Records contained in a dataset
-- ==== Sys2Proof/Machine/Ops.lean ====
section
/-! DEFINITION. The named operations on the machine's state that the meanings share: accepting and dropping a host
write, ending a command with an error (the only "exception entry" of this block, spec/60_exceptions.md R272, R279),
the digest register file, and one unit's slot. -/

namespace Sys2Proof
namespace Machine

/-- The state with other host registers. -/
def State.withRegs (s : State) (r : HostRegs) : State := { s with regs := r }

/-- The state with another coordinator. -/
def State.withCoord (s : State) (c : Coordinator) : State := { s with coord := c }

/-- The state with other units. -/
def State.withUnits (s : State) (us : List SearchUnit) : State := { s with units := us }

/-- The state with another environment. -/
def State.withEnv (s : State) (e : Env) : State := { s with env := e }

/-- The state with another STATUS. -/
def State.withStatus (s : State) (st : Status) : State := s.withRegs { s.regs with status := st }

/-- The state with other NONCE registers (R48). -/
def State.withNonce (s : State) (n : Nonce) : State :=
  s.withRegs { s.regs with nonceHi := highHalf n, nonceLo := lowHalf n }

/-- Unit `k` replaced; nothing where there is no unit `k`. -/
def State.withUnit (s : State) (k : Nat) (u : SearchUnit) : State := s.withUnits (s.units.set k u)

/-- A write that arrives while BUSY: dropped, REJECTED ← 1 (R51, R240, R249). -/
def rejectWrite (s : State) : State := s.withStatus s.regs.status.reject

/-- A command word that arrives while not BUSY is accepted: REJECTED ← 0 (R240). -/
def acceptCommand (s : State) : State := s.withStatus s.regs.status.accept

/-- `raise Status(code, reason)`: how a command fails, the block's only error entry (R272). It saves nothing, moves
nothing else (R279), and nothing returns from it: the next command is simply written (R280). -/
def raiseStatus (code : StatusCode) (reason : BitVec 4) (s : State) : State :=
  s.withStatus (s.regs.status.raise code reason)

/-- `ILLEGAL(w)` for a word that arrives while not BUSY: accepted, NONCE ← 0, ILLEGAL_COMMAND (R240, R247). -/
def illegalAccepted (s : State) : State := raiseStatus .illegalCommand 0#4 ((acceptCommand s).withNonce 0)

/-- A command word that is illegal: dropped while BUSY, else `ILLEGAL` (R88, R240, R247). -/
def illegalCommand (s : State) : State := if isBusy s then rejectWrite s else illegalAccepted s

/-- `DIGEST[IDX] <- VAL ; DIGEST_VALID <- DIGEST_VALID OR (1 << IDX)` (R242). -/
def writeDigestByte (idx : BitVec 5) (val : Byte) (s : State) : State :=
  s.withRegs { s.regs with
    digest := s.regs.digest.set idx.toNat val
    digestValid := s.regs.digestValid ||| (1#32 <<< idx.toNat) }

/-- The word a read returns to the host (R60, R248); the block's own state does not change (R67). -/
def returnData (v : Word) (s : State) : State := s.withEnv { s.env with rdata := v }

/-- `initOk(u, backend)`, drawn once per search, unit and backend (R7, R189; assumption 4). -/
def initOk (e : Env) (k : Nat) (b : Backend) : Bool := !e.initFails.contains (e.searches, k, b)

/-- The other backend (R189). -/
def otherBackend : Backend → Backend
  | .scalar => .vector
  | .vector => .scalar

/-- `DL_EXPIRED` = `cDL and DL_CNT ≥ cLIMIT` (R219). -/
def deadlineExpired (c : Coordinator) : Bool := c.snap.dl && decide (c.snap.limit.toNat ≤ c.dlCnt.toNat)

/-- The terminal unit states (R180). -/
def isTerminal : UState → Bool
  | .idle => false
  | .searching => false
  | .found => true
  | .exhausted => true
  | .timedOut => true
  | .cancelled => true
  | .failed => true

/-- The report that matches a terminal state (R190). -/
def reportFor : UState → Report
  | .idle => .none
  | .searching => .none
  | .found => .found
  | .exhausted => .exhausted
  | .timedOut => .timedOut
  | .cancelled => .cancelled
  | .failed => .failed

/-- `terminate(u, s)` (R190). -/
def terminate (u : SearchUnit) (st : UState) : SearchUnit := { u with ustate := st, report := reportFor st }

end Machine
end Sys2Proof
end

**YOUR GOAL:** Pull out all lines from the entries above in which the word "returns" appears.

**SOLUTION TO THE PROBLEM:**
nothing else (R279), and nothing returns from it: the next command is simply written (R280). -/
/-- The word a read returns to the host (R60, R248); the block's own state does not change (R67). -/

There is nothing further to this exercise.